There Is No Silver Bullet

Mitchell Sinclair
3 min readOct 21, 2020

People who pursue a career in technology tend to come from diverse backgrounds, but they do tend to have a common personality feature. They are a hammer in search of a nail. Those of us who make this our life’s passion love to find problems and solve them. As such, we tend to love it when we come across things that solve problems for us. However, we can tend to go a little overboard when we find something that we love. Then suddenly the industry is aroar with “The Next Big Thing”. However, I think the industry has taught us that there is no silver bullet. Let’s just look at two examples, one from a few decades ago, and one from more recently.

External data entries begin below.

-- ==== Sys2Proof/Config.lean ====
section
/-! DEFINITION. What one instance of the block fixes (R8), and the free values the spec leaves open: constants with no
body, so that no proof can know a value of one. -/

namespace Sys2Proof.Config

/-- `IBUF_SIZE`, in bytes (R8, D6; log 15). -/
@[simp] abbrev ibufSize : Nat := 65536

/-- `OBUF_SIZE` = `IBUF_SIZE` + 20, in bytes (R8, D6; log 15). -/
@[simp] abbrev obufSize : Nat := 65556

/-- `RBUF_SIZE`, in bytes (R8, D6; log 15). -/
@[simp] abbrev rbufSize : Nat := 65536

/-- `UDP_MAX_PAYLOAD`, in bytes (R8, R171). -/
@[simp] abbrev udpMaxPayload : Nat := 65527

/-- `TUN_FLAG_TUN` (R8, D25, G4; log 15). -/
abbrev tunFlagTun : Half := 0x0001#16

/-- `TUN_FLAG_NO_PI` (R8, D25, G4; log 15). -/
abbrev tunFlagNoPi : Half := 0x1000#16

/-- `CFG_PAD_LEN`, in bytes (R8, D25, G5; log 15). -/
@[simp] abbrev cfgPadLen : Nat := 22

/-- `IP_ID`, the IPv4 identification of this instance: an OPEN parameter of the spec (R8, R146, D15, U9; log 8). -/
opaque ipId : Half

/-- The byte that an address of a buffer holds after the reset number `resets` until something writes it (R71, R251,
U1, U2, U4: any value, per byte; log 6). The second argument is the bus address. -/
opaque unwrittenByte (resets address : Nat) : Byte

/-- What a host read of `OBUF` or `RBUF` returns while `STATUS.BUSY` = 1 (R66, U3: any value; log 7). `draw` counts
such reads. -/
opaque busyRead (draw : Nat) : Word

end Sys2Proof.Config
end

Object-oriented programming (oop) was once considered one of these “Next Big Things,” and by all accounts, it was. It has become one of the industry standards that, like it or not, will be around for quite a long time. However, if we remember back to the time when it was first coming around, then we see a time where oop was going to save us from all of our woes. Oop was supposed to erase spaghetti code, make refactoring easier, and make it easier to reason about programs. But as we can see today, code can still become jumbled, internal coupling is still a thing, and programs are still as convoluted as ever. Not only does industry experience tell us this, but we know from resources from the time. We see from the advent of UML, best-practices around oop, and “OOP Gurus” that it has been a bungle from the start. While it gives us another tool in our tool-belt, programming still requires good engineering and a steady mind. It didn’t solve any problems, just gave a tool that works when applied to certain projects and not to others.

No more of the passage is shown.